Calvin Owings is one of the hardy sons of the East who crossed the plains to California in 1850.

He was born in Warren County, Kentucky, February 11, 1829. His father, William Owings, a native of Kentucky, married Miss Esther Johnson, who was also born in that State, a daughter of Calvin Johnson. They reared ten children, eight of whom are now living. The subject of this sketch spent his youth and received his education in Indiana. When he was twenty years of age he came to this State. The company with whom he traveled were nine months in crossing the plains, and many of them died with cholera.

Like other newcomers to this State, Mr. Owning has his mining experiences. For three month he mined at Yreka. His party found a nugget of gold that weighed five pounds and ten ounces, and he himself took out $51 from a single pan.

When he quit mining he went to Middletown and remained three years. Then he purchased eighty acres of land at Cottonwood and was there three years. From that place he went to the north for Cottonwood, purchased land and lived there fifteen years. From time to time he added to his original purchase until he had 680 acres. This he sold. In 1887 he came to Redding, purchased a home and improved it, and has now retired from business.
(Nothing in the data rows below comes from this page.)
-- ==== Sys2Proof/Machine/Rotate.lean ====
section
/-! DEFINITION. The meanings of the accumulator rotates of the primary page (`44_rotate_shift_bit.md` R200 to R203). The fetch is over: `PC` points past the instruction. -/

namespace Sys2Proof.Machine

/-- An accumulator rotate (R200 to R203): as the secondary page's, but `Z` is cleared. -/
def rotateA (key : Nat) (op : RotOp) (s : State) : Out :=
  let r := rotate8 op s.cpu.a s.cpu.flags.c
  done ((s.setReg .a r.1).setFlags { z := false, n := false, h := false, c := r.2 }) key 1

/-- `RLCA` (R200). -/
def execRlca (s : State) : Out := rotateA 0x07 .rlc s

/-- `RRCA` (R201). -/
def execRrca (s : State) : Out := rotateA 0x0F .rrc s

/-- `RLA` (R202). -/
def execRla (s : State) : Out := rotateA 0x17 .rl s

/-- `RRA` (R203). -/
def execRra (s : State) : Out := rotateA 0x1F .rr s

end Sys2Proof.Machine
end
After living a life of single-blessedness for fifty years, Mr. Owings became acquainted with and married Mrs. Moore. She is a native of Missouri, born December 20, 1839, and a daughter of D. J. Guinn, also of that state. They have an attractive home in Redding, where they reside. Since the war, Mr. Owings has been a Republican. Both he and his wife are members of the Baptist Church, and are highly esteemed citizens of Redding.